En ce qui concerne la mise en compatibilité du plan local d'urbanisme de la commune d'Eckbolsheim :
22. L'Eurométropole de Strasbourg affirme sans être sérieusement contredite que la réalisation de la ZAC Jean Monnet implique la mise en compatibilité du plan local d'urbanisme de la commune d'Eckbolsheim sur trois points : réalisation de bâtiments en R + 4, réalisation de logements au dessus de locaux d'activité, relocalisation des espaces verts le long des voies et en coeur d'ilôts. Par ailleurs, la déclaration d'utilité publique des travaux de réalisation d'une ZAC, qui peut être prise à tout moment de la procédure de ZAC, peut intervenir avant la décision de création de cette ZAC. Par suite, aucune disposition n'interdisait à la CUS de prescrire la mise en compatibilité du plan local d'urbanisme de la commune d'Eckbolsheim à l'occasion de la déclaration d'utilité publique des travaux de réalisation de la ZAC.

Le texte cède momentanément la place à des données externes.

-- ==== Sys2Proof/Certificates/Slice0/Obligations.lean ====
section
/-! DEFINITION. The statements for the provers. The first part is about the machine, at the configured instance; the second about
the engine at any number type; the third about results in `NUM_EXACT`. -/

open Sys2Proof Sys2Proof.Machine

/-! ### Encoding -/

/-- Decode and encode agree on every command, every operand at every value (R91 to R97). -/
def Obligations.DecodeOfEncode : Prop := ∀ i : Instr, decode (encode i) = .ok i

/-- Every word that decodes is the word of the command it decodes to: no two words mean one command (R95: "no hint
encodings"). -/
def Obligations.EncodeOfDecode : Prop := ∀ (w : Word) (i : Instr), decode w = .ok i → encode i = w

/-- R95's definition of a legal word and R96's procedure agree. -/
def Obligations.LegalWordsDecode : Prop := ∀ w : Word, WellFormed.legal w = true ↔ ∃ i, decode w = .ok i

/-- Words written out bit by bit from R91 to R93, one of each format. -/
def Obligations.WrittenWordsDecode : Prop :=
  decode 0b00000000000000000000000000000000#32 = .ok .nop ∧
  decode 0b00000000000000000100000100000001#32 = .ok (.ldblk .v1 .ch1) ∧
  decode 0b00000000000000000000011000000010#32 = .ok (.fft .v2 .v1) ∧
  decode 0b00000000000000000000001100000100#32 = .ok (.sweep .v3) ∧
  decode 0b00000000000000000010010000000110#32 = .ok (.cdiv .v0 .v1 .v2) ∧
  decode 0b00000000000000000000100000001000#32 = .ok (.accr .v2) ∧
  decode 0b00000000000000000000000000010001#32 = .ok .estimate ∧
  decode 0b00000000000000000001000000000010#32 = .error .strayBits ∧
  decode 0b00000000000000000000000000001100#32 = .error .undefinedOpcode

/-! ### The step -/

/-- A step runs the decoded command: when the engine is busy and it is its move, by the script or because nothing is
scheduled, the step is `exec` of what `CMDLATCH` decodes to (R96, R283). That the move is taken off the script and the draw
counter advanced is the model's (log entries 5 and 6). -/
def Obligations.StepRunsDecodedCommand : Prop :=
  ∀ (s : State) (i : Instr) (rest : List (Event NumVal)),
    s.script = .engine :: rest ∨ (s.script = [] ∧ rest = []) → s.busy = true → decode s.cmdLatch = .ok i →
    step s = exec i { s with script := rest, draws := s.draws + 1 }

/-- After reset the engine is idle and stays so until the host writes `CMD`: with nothing scheduled an idle machine does not
move, and a scheduled move of an idle engine changes nothing of it (R46, R280). The schedule is the model's (log entry 6). -/
def Obligations.IdleEngineStays : Prop :=
  ∀ s : State, s.busy = false →
    (s.script = [] → step s = .next s) ∧
    (∀ rest, s.script = .engine :: rest → ∃ t, step s = .next t ∧ t.toEngine = s.toEngine ∧ t.script = rest)

/-- An accepted command always completes: a run as long as the script and one step more, if no host access in it stops the
machine, ends with nothing scheduled and the engine idle (R291). The schedule, and that the engine moves when nothing is
scheduled, are the model's (log entry 6). -/
def Obligations.AcceptedCommandCompletes : Prop :=
  ∀ s t : State, runSteps (s.script.length + 1) s = some t → t.script = [] ∧ t.busy = false

/-! ### Reset and the invariant -/

/-- Reset (R46, R47, R280), at the initial state and after the reset input, idle or busy: every slot reads 0, the engine is
idle, `DELAY_MS = NUM.zero`, `irq = 0`, no element and no byte holds a value; and an idle engine stays as it is while
nothing else moves. `CMDLATCH` is of no consequence and not mentioned. That the reset input leaves the rest of the
schedule is the model's choice (log entry 22). -/
def Obligations.ResetValues : Prop :=
  (∀ t : State, (t = State.reset ∨ ∃ (s : State) (rest : List (Event NumVal)), s.script = .rst :: rest ∧ step s = .next t) →
    (∀ i, readSlot t.toEngine i = 0#32) ∧ t.busy = false ∧ t.delayMs = Config.num.zero ∧ t.irq = false ∧
    (∀ j k, lookup k (t.vreg j) = none) ∧ (∀ n, lookup n t.acc = none) ∧ (∀ n, lookup n t.res = none) ∧
    (∀ a, lookup a t.recording = none) ∧ (t.script = [] → step t = .next t)) ∧
  ∀ (s : State) (rest : List (Event NumVal)), s.script = .rst :: rest → ∃ t, step s = .next t ∧ t.script = rest

/-- The invariant holds at reset. -/
def Obligations.ResetMeetsInvariant : Prop := Inv Config.params State.reset.toEngine

/-- Every step keeps the invariant: buffers canonical and within capacity, reserved bits 0, `ERR.CODE` at most 3, no
outstanding fault and no `DONE` while busy, `NBLK` and `PEAK_IDX` in range. -/
def Obligations.StepKeepsInvariant : Prop :=
  ∀ s t : State, Inv Config.params s.toEngine → step s = .next t → Inv Config.params t.toEngine

/-! ### Faults -/

/-- The table of R245 with the priority of R246: a command faults exactly when one of its checks fails, with the fault of
the first that fails, and the fault entry is R247's; otherwise it completes and leaves `ERR` and `ERRCMD` alone. An
illegal word faults with `IllegalCommand` before any check, whatever the registers hold (R95, R243), whether the engine's
move is scheduled or comes because nothing is (the schedule is the model's, log entry 6). -/
def Obligations.FaultTable : Prop :=
  ∀ (i : Instr) (s : State),
    (∀ f, faultOf Config.params s.toEngine i = some f →
      ∃ t, exec i s = .next t ∧ FaultEntry f s.toEngine t.toEngine ∧ SameModel s t) ∧
    (faultOf Config.params s.toEngine i = none →
      ∃ t, exec i s = .next t ∧ t.busy = false ∧ t.done = true ∧ t.err = s.err ∧ t.errCmd = s.errCmd ∧ SameModel s t) ∧
    (∀ rest, s.script = .engine :: rest ∨ (s.script = [] ∧ rest = []) → s.busy = true →
      WellFormed.legal s.cmdLatch = false →
      ∃ t, step s = .next t ∧ FaultEntry .illegalCommand s.toEngine t.toEngine ∧ t.script = rest ∧ t.reply = s.reply)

23. Il résulte de tout ce qui précède que M. et Mme A... ne sont pas fondés à soutenir que c'est à tort que, par le jugement attaqué, le tribunal administratif de Strasbourg a rejeté leur demande.
Sur les conclusions présentées sur le fondement de l'article L. 761-1 du code de justice administrative :
24. Les dispositions de l'article L. 761-1 du code de justice administrative font obstacle à ce que soit mis à la charge de l'Eurométropole de Strasbourg, qui n'est pas, dans la présente instance, la partie perdante, le versement de la somme que M. et Mme A...demandent au titre des frais exposés par eux et non compris dans les dépens. Il y a lieu en revanche de mettre à la charge solidairement de M. et Mme A...une somme de 1 500 euros à verser à l'Eurométropole de Strasbourg sur le fondement des mêmes dispositions.
Par ces motifs,
DÉCIDE :
Article 1er : La requête de M. et Mme A... est rejetée.
Article 2 : M. et Mme A...verseront solidairement à l'Eurométropole de Strasbourg une somme de 1 500 (mille cinq cents) euros au titre de l'article L. 761-1 du code de justice administrative.
Article 3 : Le présent arrêt sera notifié à M. F...A..., à Mme D...A..., et à l'Eurométropole de Strasbourg.
Copie en sera adressée au préfet du Bas-Rhin.